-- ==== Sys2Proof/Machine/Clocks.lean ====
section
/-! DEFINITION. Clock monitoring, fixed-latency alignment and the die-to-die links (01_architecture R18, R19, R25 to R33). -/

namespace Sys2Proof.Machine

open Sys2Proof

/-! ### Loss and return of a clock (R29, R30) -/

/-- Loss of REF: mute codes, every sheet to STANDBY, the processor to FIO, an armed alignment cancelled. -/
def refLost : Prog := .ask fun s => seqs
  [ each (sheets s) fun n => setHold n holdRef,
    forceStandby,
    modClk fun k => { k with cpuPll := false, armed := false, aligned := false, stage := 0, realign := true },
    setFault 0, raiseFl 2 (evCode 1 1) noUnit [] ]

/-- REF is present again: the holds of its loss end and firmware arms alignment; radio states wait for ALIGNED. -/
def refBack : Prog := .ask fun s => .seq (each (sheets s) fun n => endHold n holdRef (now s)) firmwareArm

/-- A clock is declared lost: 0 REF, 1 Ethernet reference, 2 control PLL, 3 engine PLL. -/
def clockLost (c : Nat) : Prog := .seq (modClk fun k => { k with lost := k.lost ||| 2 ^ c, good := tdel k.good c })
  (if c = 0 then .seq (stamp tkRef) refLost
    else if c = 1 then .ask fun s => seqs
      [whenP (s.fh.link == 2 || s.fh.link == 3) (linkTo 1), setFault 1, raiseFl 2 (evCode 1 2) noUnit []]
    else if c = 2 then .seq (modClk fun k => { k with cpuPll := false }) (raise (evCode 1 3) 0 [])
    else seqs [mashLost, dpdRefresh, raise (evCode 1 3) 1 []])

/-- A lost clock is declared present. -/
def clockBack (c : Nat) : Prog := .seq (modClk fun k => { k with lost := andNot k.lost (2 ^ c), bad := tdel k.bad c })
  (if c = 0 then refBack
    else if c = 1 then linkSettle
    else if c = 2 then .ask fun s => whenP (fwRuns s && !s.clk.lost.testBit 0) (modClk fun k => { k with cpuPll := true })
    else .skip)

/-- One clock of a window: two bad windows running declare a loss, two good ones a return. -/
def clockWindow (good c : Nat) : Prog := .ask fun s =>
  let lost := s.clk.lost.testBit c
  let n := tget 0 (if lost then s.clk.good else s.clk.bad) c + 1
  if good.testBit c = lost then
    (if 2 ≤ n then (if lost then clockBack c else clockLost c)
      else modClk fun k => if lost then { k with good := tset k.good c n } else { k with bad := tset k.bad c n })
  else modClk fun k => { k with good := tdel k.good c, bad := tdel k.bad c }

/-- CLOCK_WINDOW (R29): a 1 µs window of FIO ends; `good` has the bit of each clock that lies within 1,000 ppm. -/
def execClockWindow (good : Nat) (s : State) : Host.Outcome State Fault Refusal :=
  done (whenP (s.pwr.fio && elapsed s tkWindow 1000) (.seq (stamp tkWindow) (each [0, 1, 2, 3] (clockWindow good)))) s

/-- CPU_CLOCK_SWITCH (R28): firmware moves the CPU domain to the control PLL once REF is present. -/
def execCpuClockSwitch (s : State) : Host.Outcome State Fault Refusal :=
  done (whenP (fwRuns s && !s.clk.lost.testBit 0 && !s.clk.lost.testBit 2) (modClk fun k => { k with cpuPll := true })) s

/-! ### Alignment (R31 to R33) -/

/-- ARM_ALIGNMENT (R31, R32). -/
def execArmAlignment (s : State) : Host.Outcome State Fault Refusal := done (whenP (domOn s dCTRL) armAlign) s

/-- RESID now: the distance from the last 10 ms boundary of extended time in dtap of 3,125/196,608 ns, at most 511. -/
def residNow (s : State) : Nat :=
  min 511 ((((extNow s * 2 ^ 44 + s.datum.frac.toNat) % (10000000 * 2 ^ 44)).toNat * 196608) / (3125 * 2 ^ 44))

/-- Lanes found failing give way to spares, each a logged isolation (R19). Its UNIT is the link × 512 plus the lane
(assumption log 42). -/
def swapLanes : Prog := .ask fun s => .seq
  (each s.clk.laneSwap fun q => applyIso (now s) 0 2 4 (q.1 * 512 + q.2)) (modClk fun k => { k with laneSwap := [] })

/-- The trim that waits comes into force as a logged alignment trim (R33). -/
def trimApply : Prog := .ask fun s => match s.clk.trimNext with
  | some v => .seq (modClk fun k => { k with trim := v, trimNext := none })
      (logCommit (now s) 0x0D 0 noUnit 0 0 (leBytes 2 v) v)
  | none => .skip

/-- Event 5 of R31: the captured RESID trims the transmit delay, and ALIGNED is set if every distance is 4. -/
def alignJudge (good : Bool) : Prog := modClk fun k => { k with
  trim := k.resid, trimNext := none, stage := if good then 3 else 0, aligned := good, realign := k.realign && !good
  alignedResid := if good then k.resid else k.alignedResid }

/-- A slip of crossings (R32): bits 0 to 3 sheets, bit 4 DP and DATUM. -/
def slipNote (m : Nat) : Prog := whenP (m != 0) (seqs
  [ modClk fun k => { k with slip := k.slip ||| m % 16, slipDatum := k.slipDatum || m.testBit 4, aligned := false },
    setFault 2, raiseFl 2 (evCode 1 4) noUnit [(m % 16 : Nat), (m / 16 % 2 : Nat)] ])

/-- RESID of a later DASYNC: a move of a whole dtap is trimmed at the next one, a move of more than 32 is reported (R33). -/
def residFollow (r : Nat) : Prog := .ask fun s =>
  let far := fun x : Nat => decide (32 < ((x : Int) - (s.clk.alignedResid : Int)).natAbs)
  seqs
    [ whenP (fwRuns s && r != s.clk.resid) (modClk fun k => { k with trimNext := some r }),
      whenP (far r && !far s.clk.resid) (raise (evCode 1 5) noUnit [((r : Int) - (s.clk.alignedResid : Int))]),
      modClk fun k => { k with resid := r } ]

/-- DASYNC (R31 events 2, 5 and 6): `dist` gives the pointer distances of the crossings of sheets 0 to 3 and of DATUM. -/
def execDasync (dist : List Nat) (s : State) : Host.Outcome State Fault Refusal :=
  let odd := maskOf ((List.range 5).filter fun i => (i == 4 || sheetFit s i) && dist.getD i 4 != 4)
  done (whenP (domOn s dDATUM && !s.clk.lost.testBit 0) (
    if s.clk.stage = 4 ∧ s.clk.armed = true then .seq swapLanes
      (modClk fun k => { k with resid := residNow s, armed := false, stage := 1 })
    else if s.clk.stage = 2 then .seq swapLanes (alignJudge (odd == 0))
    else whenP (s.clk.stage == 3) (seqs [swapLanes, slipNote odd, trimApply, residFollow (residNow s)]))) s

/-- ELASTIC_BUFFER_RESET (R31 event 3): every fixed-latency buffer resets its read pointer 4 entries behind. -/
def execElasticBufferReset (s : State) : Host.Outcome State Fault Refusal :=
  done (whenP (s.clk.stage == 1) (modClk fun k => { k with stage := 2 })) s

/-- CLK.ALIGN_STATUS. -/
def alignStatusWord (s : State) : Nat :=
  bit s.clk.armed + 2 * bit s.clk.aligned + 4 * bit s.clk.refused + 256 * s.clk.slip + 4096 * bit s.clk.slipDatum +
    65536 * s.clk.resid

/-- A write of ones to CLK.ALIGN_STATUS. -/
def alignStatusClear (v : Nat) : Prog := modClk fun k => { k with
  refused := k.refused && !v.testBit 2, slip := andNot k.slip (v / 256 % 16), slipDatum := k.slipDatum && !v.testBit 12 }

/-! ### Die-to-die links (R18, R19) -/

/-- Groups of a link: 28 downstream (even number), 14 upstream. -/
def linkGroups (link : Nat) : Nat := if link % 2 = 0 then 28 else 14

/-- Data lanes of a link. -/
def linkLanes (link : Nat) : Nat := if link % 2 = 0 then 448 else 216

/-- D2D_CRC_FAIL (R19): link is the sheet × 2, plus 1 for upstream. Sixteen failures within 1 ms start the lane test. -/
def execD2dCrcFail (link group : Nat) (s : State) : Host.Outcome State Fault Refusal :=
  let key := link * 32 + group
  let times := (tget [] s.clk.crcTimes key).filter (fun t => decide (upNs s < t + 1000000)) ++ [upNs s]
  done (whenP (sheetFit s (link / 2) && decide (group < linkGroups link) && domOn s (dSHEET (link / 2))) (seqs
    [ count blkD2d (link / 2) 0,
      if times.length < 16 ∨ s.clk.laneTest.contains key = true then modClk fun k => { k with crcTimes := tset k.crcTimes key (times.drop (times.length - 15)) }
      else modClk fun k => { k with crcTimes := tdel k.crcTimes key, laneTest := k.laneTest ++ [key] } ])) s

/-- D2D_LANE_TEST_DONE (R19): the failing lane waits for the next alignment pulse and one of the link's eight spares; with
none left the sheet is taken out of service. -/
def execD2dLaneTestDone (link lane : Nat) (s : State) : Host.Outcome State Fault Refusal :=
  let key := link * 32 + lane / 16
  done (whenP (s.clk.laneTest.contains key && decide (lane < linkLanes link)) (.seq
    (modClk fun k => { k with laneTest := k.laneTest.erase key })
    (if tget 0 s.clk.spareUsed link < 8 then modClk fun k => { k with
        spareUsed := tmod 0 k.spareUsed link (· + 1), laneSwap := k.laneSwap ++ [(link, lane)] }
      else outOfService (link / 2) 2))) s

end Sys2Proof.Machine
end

▶ _PROBLEM STATEMENT_
Would you quote everything above from the line containing "def execCpuClockSwitch (s" down to the line containing "trim (R33). -/"? Include both of those lines and nothing else.

▶ _OUTPUT FOR THIS EXERCISE_
def execCpuClockSwitch (s : State) : Host.Outcome State Fault Refusal :=
  done (whenP (fwRuns s && !s.clk.lost.testBit 0 && !s.clk.lost.testBit 2) (modClk fun k => { k with cpuPll := true })) s

/-! ### Alignment (R31 to R33) -/

/-- ARM_ALIGNMENT (R31, R32). -/
def execArmAlignment (s : State) : Host.Outcome State Fault Refusal := done (whenP (domOn s dCTRL) armAlign) s

/-- RESID now: the distance from the last 10 ms boundary of extended time in dtap of 3,125/196,608 ns, at most 511. -/
def residNow (s : State) : Nat :=
  min 511 ((((extNow s * 2 ^ 44 + s.datum.frac.toNat) % (10000000 * 2 ^ 44)).toNat * 196608) / (3125 * 2 ^ 44))

/-- Lanes found failing give way to spares, each a logged isolation (R19). Its UNIT is the link × 512 plus the lane
(assumption log 42). -/
def swapLanes : Prog := .ask fun s => .seq
  (each s.clk.laneSwap fun q => applyIso (now s) 0 2 4 (q.1 * 512 + q.2)) (modClk fun k => { k with laneSwap := [] })

/-- The trim that waits comes into force as a logged alignment trim (R33). -/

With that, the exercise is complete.